• INPUT MATERIAL:
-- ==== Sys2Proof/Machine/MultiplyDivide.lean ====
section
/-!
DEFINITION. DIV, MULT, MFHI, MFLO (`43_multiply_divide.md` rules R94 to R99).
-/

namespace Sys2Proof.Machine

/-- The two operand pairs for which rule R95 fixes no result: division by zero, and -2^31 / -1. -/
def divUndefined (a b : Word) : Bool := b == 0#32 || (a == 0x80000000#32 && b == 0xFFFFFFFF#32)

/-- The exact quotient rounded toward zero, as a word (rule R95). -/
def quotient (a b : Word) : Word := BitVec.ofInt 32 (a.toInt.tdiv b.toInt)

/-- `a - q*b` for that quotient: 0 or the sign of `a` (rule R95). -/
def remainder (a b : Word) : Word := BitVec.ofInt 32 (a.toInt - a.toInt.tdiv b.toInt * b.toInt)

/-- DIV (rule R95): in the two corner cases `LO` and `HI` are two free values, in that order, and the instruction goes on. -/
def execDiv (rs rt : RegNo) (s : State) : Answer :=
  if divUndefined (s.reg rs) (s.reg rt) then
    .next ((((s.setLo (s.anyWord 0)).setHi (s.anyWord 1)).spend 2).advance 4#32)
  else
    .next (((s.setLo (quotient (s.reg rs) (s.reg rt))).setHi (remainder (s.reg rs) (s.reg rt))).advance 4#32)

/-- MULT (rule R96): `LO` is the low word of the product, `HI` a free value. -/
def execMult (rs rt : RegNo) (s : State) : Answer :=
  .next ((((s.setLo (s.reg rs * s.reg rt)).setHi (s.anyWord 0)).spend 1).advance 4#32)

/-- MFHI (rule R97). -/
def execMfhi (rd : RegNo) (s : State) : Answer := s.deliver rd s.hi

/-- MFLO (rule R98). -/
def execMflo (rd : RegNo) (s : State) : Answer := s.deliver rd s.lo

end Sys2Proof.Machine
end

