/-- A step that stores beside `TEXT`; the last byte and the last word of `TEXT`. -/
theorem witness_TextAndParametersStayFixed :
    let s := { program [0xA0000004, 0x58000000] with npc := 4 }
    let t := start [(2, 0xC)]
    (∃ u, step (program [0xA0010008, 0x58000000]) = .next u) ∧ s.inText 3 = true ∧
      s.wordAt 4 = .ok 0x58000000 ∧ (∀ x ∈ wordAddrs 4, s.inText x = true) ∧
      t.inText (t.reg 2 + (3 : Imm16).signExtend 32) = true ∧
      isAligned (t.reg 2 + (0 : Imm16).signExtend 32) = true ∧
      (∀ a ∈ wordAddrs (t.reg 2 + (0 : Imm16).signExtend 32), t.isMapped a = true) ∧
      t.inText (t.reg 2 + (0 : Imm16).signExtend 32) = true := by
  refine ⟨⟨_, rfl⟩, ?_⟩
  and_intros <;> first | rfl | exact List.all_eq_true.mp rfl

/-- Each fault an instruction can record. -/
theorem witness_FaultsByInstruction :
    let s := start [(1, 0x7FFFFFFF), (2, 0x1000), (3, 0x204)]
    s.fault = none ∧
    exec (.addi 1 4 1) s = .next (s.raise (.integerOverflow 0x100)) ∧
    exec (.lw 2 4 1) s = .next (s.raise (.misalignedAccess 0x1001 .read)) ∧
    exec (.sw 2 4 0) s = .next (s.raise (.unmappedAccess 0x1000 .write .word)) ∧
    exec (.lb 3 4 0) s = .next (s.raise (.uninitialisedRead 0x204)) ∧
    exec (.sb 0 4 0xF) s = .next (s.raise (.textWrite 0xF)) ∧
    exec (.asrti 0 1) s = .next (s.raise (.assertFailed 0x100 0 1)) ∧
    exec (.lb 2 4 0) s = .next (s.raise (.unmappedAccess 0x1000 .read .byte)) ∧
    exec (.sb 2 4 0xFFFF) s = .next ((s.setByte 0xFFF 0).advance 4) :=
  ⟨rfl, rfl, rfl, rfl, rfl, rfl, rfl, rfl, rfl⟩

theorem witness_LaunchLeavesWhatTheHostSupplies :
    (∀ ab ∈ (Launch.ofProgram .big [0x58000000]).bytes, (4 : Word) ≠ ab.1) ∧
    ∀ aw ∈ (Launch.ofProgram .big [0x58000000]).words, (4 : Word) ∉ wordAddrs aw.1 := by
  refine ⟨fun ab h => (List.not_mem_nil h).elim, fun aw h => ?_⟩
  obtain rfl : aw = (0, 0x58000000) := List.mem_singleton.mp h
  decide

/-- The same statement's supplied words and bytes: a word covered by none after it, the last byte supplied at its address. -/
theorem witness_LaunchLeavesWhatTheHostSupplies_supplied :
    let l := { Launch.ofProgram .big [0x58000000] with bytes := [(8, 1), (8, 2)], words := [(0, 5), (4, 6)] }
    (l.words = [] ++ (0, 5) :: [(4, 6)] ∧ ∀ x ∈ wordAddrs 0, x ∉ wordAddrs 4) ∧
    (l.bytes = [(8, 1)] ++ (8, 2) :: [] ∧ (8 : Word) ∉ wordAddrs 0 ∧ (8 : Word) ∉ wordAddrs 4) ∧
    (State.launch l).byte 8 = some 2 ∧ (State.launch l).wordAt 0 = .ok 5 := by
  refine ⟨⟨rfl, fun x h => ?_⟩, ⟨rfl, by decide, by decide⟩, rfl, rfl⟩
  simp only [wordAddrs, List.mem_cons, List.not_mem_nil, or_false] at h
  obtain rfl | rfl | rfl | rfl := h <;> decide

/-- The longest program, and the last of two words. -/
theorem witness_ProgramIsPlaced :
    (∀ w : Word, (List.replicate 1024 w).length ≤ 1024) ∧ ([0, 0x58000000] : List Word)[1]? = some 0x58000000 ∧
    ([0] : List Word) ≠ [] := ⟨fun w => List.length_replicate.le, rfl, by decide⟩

• WHAT YOU WILL DO:
Nothing but the lines from the one with "wordAddrs aw.1 := by" through the final line of the data above should be output, exactly as written.

• TASK OUTPUT:
    ∀ aw ∈ (Launch.ofProgram .big [0x58000000]).words, (4 : Word) ∉ wordAddrs aw.1 := by
  refine ⟨fun ab h => (List.not_mem_nil h).elim, fun aw h => ?_⟩
  obtain rfl : aw = (0, 0x58000000) := List.mem_singleton.mp h
  decide

/-- The same statement's supplied words and bytes: a word covered by none after it, the last byte supplied at its address. -/
theorem witness_LaunchLeavesWhatTheHostSupplies_supplied :
    let l := { Launch.ofProgram .big [0x58000000] with bytes := [(8, 1), (8, 2)], words := [(0, 5), (4, 6)] }
    (l.words = [] ++ (0, 5) :: [(4, 6)] ∧ ∀ x ∈ wordAddrs 0, x ∉ wordAddrs 4) ∧
    (l.bytes = [(8, 1)] ++ (8, 2) :: [] ∧ (8 : Word) ∉ wordAddrs 0 ∧ (8 : Word) ∉ wordAddrs 4) ∧
    (State.launch l).byte 8 = some 2 ∧ (State.launch l).wordAt 0 = .ok 5 := by
  refine ⟨⟨rfl, fun x h => ?_⟩, ⟨rfl, by decide, by decide⟩, rfl, rfl⟩
  simp only [wordAddrs, List.mem_cons, List.not_mem_nil, or_false] at h
  obtain rfl | rfl | rfl | rfl := h <;> decide

/-- The longest program, and the last of two words. -/
theorem witness_ProgramIsPlaced :
    (∀ w : Word, (List.replicate 1024 w).length ≤ 1024) ∧ ([0, 0x58000000] : List Word)[1]? = some 0x58000000 ∧
    ([0] : List Word) ≠ [] := ⟨fun w => List.length_replicate.le, rfl, by decide⟩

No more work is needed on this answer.